→ What you need to do: Instruction for the entries that follow: retype exactly the lines from the line with "one waiter. -/" to the line with "def State.tilesOf (s", both included, and omit all others.

*** Opening of Entries provided ***

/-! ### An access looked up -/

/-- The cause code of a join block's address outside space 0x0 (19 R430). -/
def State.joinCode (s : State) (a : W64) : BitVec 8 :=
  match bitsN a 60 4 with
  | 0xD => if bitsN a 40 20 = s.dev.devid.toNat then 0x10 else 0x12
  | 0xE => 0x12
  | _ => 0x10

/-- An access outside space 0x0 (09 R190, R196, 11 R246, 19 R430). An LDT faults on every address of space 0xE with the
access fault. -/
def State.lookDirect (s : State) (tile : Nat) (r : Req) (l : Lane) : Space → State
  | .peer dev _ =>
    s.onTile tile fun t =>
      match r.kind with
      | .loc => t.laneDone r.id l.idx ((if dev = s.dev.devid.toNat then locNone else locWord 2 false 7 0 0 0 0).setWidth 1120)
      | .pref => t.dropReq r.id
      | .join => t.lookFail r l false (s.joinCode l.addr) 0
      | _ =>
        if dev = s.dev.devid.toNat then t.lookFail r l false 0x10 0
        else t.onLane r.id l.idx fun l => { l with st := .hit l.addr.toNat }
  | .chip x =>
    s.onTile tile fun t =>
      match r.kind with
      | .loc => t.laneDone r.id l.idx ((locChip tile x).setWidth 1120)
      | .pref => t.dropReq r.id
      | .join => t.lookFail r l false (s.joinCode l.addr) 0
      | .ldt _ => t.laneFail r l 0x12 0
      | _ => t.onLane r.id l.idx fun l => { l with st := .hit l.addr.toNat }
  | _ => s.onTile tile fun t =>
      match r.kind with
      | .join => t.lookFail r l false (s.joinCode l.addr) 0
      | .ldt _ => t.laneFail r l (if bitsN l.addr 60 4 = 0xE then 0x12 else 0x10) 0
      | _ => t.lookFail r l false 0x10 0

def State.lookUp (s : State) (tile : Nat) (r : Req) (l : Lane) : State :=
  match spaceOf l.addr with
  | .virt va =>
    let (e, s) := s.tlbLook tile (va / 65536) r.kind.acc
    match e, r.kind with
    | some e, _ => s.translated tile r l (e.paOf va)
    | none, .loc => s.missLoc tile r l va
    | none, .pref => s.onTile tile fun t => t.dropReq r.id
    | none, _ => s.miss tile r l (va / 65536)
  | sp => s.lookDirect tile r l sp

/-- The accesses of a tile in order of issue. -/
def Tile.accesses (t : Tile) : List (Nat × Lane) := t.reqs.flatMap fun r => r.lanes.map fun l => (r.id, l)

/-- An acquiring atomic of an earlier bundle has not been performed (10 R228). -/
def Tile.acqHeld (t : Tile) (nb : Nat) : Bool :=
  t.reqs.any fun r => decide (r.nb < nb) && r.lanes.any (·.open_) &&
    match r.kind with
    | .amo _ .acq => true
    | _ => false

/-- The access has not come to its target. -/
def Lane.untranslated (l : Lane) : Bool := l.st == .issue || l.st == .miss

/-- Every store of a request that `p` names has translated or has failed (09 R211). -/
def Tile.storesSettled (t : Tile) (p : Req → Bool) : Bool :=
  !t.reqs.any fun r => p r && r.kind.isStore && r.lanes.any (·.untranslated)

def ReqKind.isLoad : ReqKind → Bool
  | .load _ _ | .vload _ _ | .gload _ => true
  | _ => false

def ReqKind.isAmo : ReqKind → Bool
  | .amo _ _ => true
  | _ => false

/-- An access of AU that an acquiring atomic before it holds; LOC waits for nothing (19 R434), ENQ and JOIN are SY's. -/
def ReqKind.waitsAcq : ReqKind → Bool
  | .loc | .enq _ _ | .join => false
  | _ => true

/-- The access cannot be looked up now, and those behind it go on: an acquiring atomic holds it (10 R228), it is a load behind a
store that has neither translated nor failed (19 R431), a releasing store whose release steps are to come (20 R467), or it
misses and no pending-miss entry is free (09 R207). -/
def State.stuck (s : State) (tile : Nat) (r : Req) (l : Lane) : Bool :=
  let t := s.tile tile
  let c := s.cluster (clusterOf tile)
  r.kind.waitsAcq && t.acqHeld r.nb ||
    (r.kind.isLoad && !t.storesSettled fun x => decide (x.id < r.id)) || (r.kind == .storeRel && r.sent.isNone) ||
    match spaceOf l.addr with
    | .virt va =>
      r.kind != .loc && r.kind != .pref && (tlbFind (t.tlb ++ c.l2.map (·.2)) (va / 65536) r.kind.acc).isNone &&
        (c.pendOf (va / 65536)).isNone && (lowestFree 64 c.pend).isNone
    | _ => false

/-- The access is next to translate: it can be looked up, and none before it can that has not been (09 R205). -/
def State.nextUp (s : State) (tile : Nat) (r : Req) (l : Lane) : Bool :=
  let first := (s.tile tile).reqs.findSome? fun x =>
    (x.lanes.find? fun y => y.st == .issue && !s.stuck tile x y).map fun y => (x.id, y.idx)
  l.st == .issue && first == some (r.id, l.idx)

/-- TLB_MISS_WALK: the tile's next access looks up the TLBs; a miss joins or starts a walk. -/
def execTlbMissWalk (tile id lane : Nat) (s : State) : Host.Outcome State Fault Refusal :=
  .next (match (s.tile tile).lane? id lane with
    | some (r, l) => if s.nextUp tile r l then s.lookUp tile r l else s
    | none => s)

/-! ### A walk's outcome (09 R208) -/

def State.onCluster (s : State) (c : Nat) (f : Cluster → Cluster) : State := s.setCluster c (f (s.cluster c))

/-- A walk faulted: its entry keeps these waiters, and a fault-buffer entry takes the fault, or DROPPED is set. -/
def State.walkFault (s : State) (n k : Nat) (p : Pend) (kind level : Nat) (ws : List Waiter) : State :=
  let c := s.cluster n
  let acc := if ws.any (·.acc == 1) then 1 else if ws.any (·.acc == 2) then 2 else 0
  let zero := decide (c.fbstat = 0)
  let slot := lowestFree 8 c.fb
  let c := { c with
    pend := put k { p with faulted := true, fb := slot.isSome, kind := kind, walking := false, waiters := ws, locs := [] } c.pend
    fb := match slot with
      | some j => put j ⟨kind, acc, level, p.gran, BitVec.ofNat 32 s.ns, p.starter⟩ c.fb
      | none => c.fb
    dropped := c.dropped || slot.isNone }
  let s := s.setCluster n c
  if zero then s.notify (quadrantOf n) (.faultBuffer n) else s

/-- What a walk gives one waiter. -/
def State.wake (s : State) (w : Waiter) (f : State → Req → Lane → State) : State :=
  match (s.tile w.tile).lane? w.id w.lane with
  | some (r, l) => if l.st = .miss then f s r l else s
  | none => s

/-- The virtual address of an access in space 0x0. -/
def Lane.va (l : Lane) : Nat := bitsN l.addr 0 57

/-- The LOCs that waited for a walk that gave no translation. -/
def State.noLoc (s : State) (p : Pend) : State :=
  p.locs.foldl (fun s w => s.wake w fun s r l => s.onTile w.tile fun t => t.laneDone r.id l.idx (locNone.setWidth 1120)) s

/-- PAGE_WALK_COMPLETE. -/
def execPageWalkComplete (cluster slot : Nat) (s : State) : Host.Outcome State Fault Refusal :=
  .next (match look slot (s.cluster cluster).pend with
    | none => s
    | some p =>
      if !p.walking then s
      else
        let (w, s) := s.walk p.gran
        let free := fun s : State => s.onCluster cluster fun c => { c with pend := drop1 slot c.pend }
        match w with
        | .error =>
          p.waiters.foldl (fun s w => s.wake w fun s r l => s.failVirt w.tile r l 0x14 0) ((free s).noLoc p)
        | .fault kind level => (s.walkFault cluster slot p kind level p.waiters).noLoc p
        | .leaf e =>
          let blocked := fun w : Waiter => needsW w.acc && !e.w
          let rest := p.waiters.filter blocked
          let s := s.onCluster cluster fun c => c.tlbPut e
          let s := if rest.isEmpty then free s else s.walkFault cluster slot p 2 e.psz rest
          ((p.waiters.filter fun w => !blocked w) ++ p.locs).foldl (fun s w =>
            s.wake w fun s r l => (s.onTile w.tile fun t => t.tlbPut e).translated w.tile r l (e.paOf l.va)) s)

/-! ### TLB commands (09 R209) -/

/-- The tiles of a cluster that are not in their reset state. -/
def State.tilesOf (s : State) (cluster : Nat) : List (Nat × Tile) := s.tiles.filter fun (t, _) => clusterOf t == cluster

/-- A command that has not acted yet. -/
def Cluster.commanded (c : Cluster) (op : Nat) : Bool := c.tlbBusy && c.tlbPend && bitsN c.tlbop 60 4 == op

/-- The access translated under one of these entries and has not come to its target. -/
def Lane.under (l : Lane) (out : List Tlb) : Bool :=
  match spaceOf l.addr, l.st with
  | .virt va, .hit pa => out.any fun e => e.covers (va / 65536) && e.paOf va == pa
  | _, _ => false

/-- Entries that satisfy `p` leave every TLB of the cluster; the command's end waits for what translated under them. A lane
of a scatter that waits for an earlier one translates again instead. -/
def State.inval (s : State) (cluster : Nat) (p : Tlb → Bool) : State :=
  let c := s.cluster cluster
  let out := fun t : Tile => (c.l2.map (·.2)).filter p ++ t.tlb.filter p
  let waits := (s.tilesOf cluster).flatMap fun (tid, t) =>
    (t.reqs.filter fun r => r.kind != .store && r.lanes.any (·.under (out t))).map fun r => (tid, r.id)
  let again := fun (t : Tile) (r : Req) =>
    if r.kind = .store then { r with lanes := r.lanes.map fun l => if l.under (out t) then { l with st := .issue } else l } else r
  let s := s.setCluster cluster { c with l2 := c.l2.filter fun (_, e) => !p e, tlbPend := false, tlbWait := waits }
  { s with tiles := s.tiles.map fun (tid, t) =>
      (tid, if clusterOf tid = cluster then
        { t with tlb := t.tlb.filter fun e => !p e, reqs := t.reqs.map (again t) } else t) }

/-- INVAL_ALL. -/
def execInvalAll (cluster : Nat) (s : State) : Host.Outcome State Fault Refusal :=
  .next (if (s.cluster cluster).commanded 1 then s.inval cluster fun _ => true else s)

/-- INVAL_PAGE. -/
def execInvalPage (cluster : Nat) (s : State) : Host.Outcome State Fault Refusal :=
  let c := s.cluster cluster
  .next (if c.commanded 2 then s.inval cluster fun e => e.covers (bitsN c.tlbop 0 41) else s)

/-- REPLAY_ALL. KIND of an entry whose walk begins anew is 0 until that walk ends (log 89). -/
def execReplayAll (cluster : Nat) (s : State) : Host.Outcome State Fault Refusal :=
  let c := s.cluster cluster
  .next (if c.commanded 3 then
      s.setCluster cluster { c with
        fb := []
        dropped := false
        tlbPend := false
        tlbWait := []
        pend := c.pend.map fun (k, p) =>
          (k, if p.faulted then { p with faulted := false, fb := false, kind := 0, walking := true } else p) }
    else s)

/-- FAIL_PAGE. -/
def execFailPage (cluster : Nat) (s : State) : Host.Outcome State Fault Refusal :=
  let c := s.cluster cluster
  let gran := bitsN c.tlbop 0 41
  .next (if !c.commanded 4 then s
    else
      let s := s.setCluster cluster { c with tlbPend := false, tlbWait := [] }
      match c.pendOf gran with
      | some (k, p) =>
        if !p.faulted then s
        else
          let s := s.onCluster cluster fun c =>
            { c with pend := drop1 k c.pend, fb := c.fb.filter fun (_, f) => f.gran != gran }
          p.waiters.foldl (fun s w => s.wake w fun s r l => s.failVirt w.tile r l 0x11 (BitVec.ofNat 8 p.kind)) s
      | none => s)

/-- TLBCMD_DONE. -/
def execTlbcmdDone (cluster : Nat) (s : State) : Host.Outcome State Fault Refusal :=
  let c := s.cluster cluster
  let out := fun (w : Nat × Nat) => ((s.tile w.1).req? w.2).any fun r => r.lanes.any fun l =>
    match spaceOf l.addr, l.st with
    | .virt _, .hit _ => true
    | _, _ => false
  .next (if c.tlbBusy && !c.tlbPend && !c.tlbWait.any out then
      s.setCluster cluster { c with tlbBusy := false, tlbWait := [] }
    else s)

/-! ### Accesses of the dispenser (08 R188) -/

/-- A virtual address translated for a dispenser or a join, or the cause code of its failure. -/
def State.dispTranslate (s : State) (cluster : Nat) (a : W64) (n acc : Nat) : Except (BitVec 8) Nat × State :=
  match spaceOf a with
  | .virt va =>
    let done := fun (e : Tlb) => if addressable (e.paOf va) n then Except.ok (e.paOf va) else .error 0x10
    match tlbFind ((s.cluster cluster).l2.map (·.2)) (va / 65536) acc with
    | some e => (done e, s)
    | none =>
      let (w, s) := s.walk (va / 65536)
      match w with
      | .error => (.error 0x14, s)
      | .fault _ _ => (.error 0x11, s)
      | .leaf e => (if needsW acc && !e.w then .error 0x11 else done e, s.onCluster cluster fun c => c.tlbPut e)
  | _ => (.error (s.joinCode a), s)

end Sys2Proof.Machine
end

*** Close of Entries provided ***
*** Opening of Entries provided ***

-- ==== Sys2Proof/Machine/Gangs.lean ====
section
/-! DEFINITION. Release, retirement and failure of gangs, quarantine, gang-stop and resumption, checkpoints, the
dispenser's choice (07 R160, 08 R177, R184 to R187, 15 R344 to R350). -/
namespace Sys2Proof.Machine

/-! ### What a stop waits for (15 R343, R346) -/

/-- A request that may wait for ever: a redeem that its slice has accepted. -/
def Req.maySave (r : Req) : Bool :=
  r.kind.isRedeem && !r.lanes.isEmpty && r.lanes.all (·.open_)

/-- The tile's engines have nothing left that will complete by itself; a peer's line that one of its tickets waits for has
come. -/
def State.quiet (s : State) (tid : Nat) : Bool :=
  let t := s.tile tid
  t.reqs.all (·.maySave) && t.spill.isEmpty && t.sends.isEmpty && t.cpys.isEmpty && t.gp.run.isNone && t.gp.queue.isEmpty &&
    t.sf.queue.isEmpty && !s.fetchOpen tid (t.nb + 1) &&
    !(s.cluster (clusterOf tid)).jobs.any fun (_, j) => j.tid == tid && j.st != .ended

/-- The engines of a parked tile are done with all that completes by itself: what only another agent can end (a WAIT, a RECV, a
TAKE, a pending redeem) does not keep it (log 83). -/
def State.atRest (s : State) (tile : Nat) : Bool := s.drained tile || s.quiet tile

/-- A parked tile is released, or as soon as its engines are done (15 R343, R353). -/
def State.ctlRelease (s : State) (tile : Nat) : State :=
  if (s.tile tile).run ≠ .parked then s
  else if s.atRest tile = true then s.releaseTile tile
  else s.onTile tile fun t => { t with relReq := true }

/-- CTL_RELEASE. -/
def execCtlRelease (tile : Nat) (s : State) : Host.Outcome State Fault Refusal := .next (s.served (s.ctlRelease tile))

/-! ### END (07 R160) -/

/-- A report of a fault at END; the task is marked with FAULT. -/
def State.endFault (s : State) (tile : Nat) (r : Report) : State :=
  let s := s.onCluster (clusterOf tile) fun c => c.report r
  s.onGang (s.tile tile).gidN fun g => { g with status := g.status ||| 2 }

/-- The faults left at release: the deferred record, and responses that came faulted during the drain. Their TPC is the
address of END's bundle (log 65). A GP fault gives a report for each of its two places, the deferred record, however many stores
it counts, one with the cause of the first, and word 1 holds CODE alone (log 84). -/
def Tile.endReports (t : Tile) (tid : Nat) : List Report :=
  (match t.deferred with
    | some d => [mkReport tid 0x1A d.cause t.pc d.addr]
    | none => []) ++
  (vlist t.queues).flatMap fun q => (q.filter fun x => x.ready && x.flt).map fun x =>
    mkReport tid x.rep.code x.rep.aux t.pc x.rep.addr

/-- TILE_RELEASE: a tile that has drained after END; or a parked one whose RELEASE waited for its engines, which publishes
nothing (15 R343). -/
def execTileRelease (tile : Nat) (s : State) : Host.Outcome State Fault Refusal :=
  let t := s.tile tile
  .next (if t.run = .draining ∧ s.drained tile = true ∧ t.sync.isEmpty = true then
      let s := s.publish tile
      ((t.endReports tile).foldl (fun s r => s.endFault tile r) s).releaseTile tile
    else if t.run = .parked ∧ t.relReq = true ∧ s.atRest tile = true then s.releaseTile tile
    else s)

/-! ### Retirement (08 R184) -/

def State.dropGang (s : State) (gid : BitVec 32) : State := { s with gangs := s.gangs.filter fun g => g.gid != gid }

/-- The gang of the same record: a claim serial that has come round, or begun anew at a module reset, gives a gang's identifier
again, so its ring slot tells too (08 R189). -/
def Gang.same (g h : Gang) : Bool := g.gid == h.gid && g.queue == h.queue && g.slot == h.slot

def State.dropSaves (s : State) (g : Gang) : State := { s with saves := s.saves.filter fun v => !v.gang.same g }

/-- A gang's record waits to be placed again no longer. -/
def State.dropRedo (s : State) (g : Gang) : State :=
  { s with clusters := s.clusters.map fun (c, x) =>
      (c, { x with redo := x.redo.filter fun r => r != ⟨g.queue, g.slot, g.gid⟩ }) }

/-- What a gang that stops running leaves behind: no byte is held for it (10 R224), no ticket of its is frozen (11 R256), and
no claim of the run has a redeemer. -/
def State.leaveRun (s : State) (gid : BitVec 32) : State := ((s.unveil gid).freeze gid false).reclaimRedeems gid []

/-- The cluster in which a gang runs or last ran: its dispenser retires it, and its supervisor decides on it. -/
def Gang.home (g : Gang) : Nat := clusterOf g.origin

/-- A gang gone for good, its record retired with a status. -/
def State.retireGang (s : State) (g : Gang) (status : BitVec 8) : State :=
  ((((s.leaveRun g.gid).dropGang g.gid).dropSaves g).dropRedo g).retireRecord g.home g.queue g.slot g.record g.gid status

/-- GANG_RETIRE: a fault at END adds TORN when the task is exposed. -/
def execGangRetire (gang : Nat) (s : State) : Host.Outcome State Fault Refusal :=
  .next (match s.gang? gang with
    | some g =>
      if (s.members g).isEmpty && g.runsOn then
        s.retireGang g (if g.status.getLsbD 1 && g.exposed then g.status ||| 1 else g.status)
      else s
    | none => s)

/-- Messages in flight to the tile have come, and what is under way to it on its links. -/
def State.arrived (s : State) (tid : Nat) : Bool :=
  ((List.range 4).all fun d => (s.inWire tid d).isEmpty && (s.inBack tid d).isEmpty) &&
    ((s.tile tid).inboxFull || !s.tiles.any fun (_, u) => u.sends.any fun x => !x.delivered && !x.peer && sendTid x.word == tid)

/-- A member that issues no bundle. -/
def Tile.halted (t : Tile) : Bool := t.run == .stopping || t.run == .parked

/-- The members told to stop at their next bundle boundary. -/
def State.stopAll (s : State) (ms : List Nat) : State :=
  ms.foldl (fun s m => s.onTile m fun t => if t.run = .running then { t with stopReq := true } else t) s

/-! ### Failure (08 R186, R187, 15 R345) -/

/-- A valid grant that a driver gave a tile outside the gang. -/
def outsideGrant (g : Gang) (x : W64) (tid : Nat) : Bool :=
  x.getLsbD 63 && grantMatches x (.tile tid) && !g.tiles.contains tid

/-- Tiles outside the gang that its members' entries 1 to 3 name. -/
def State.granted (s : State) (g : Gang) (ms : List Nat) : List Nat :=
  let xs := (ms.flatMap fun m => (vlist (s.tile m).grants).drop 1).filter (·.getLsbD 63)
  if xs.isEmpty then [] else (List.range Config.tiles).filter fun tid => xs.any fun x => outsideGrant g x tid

*** Close of Entries provided ***

→ Solved exercise:
/-- What a walk gives one waiter. -/
def State.wake (s : State) (w : Waiter) (f : State → Req → Lane → State) : State :=
  match (s.tile w.tile).lane? w.id w.lane with
  | some (r, l) => if l.st = .miss then f s r l else s
  | none => s

/-- The virtual address of an access in space 0x0. -/
def Lane.va (l : Lane) : Nat := bitsN l.addr 0 57

/-- The LOCs that waited for a walk that gave no translation. -/
def State.noLoc (s : State) (p : Pend) : State :=
  p.locs.foldl (fun s w => s.wake w fun s r l => s.onTile w.tile fun t => t.laneDone r.id l.idx (locNone.setWidth 1120)) s

/-- PAGE_WALK_COMPLETE. -/
def execPageWalkComplete (cluster slot : Nat) (s : State) : Host.Outcome State Fault Refusal :=
  .next (match look slot (s.cluster cluster).pend with
    | none => s
    | some p =>
      if !p.walking then s
      else
        let (w, s) := s.walk p.gran
        let free := fun s : State => s.onCluster cluster fun c => { c with pend := drop1 slot c.pend }
        match w with
        | .error =>
          p.waiters.foldl (fun s w => s.wake w fun s r l => s.failVirt w.tile r l 0x14 0) ((free s).noLoc p)
        | .fault kind level => (s.walkFault cluster slot p kind level p.waiters).noLoc p
        | .leaf e =>
          let blocked := fun w : Waiter => needsW w.acc && !e.w
          let rest := p.waiters.filter blocked
          let s := s.onCluster cluster fun c => c.tlbPut e
          let s := if rest.isEmpty then free s else s.walkFault cluster slot p 2 e.psz rest
          ((p.waiters.filter fun w => !blocked w) ++ p.locs).foldl (fun s w =>
            s.wake w fun s r l => (s.onTile w.tile fun t => t.tlbPut e).translated w.tile r l (e.paOf l.va)) s)

/-! ### TLB commands (09 R209) -/

/-- The tiles of a cluster that are not in their reset state. -/
def State.tilesOf (s : State) (cluster : Nat) : List (Nat × Tile) := s.tiles.filter fun (t, _) => clusterOf t == cluster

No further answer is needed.